-- ==== Sys2Proof/Machine/Flags.lean ====
section
/-! DEFINITION. STATUS as the host reads it (10_state.md R24), the interrupt output (60_exceptions.md
R215), and the valid bits each command clears at decode (R31–R36, R205). -/

namespace Sys2Proof.Machine

/-- R28: the 3-bit code of a sequencer state. -/
def seqCode : SeqState → BitVec 3
  | .uninit => 0
  | .busOpen => 1
  | .calibrated => 2
  | .ready => 3
  | .failed => 4

/-- R37, R215: the level of the interrupt output. -/
def irq (s : State) : Bool := s.ie && s.done

/-- R24: STATUS, from bit 31 down to bit 0. -/
def statusWord (s : State) : Word :=
  0#15 ++ BitVec.ofBool (irq s) ++ BitVec.ofBool s.psent ++ BitVec.ofBool s.rvalid ++
    BitVec.ofBool s.avalid ++ BitVec.ofBool s.p32valid ++ BitVec.ofBool s.pvalid ++
    BitVec.ofBool s.tvalid ++ BitVec.ofBool s.calValid ++ BitVec.ofBool s.busOpen ++ 0#1 ++
    seqCode s.seqState ++ 0#1 ++ BitVec.ofBool s.ign ++ BitVec.ofBool s.done ++ BitVec.ofBool s.busy

/-- READ_T, COMP_T at decode: TVALID <- 0 (R31, R107, R142). -/
def clearT (s : State) : State := { s with tvalid := false }

/-- READ_P, COMP_P at decode: PVALID <- 0; PSENT <- 0 (R32, R36, R108, R145). -/
def clearP (s : State) : State := { s with pvalid := false, psent := false }

/-- COMP_P32 at decode: P32VALID <- 0; PSENT <- 0 (R33, R36, R147). -/
def clearP32 (s : State) : State := { s with p32valid := false, psent := false }

/-- ALT at decode: AVALID <- 0 (R34, R180). -/
def clearA (s : State) : State := { s with avalid := false }

/-- READ_ALT at decode: PVALID <- 0; AVALID <- 0; PSENT <- 0 (R32, R34, R36, R109). -/
def clearPA (s : State) : State := { s with pvalid := false, avalid := false, psent := false }

/-- LOG2, EXP2 at decode: RVALID <- 0 (R35, R177, R178). -/
def clearR (s : State) : State := { s with rvalid := false }

/-- INIT at decode (R106, R233): the five epoch bits and PSENT, BUS_OPEN <- 0, SEQ_STATE <- UNINIT.  From
here to the commit CAL_VALID = 0 and what CAL stores is unspecified (U8), so it is drawn (log entry 6).
RVALID is not cleared (R35). -/
def clearEpoch (s : State) : State :=
  { s with
    calValid := false, tvalid := false, pvalid := false, p32valid := false, avalid := false,
    psent := false, busOpen := false, seqState := .uninit,
    cal := Config.freeCal s.draws, draws := s.draws + 1 }

end Sys2Proof.Machine
end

**Problem to solve**
Among the entries above, determine how many lines contain "BitVec", then output only that number.

**Exercise answer**
5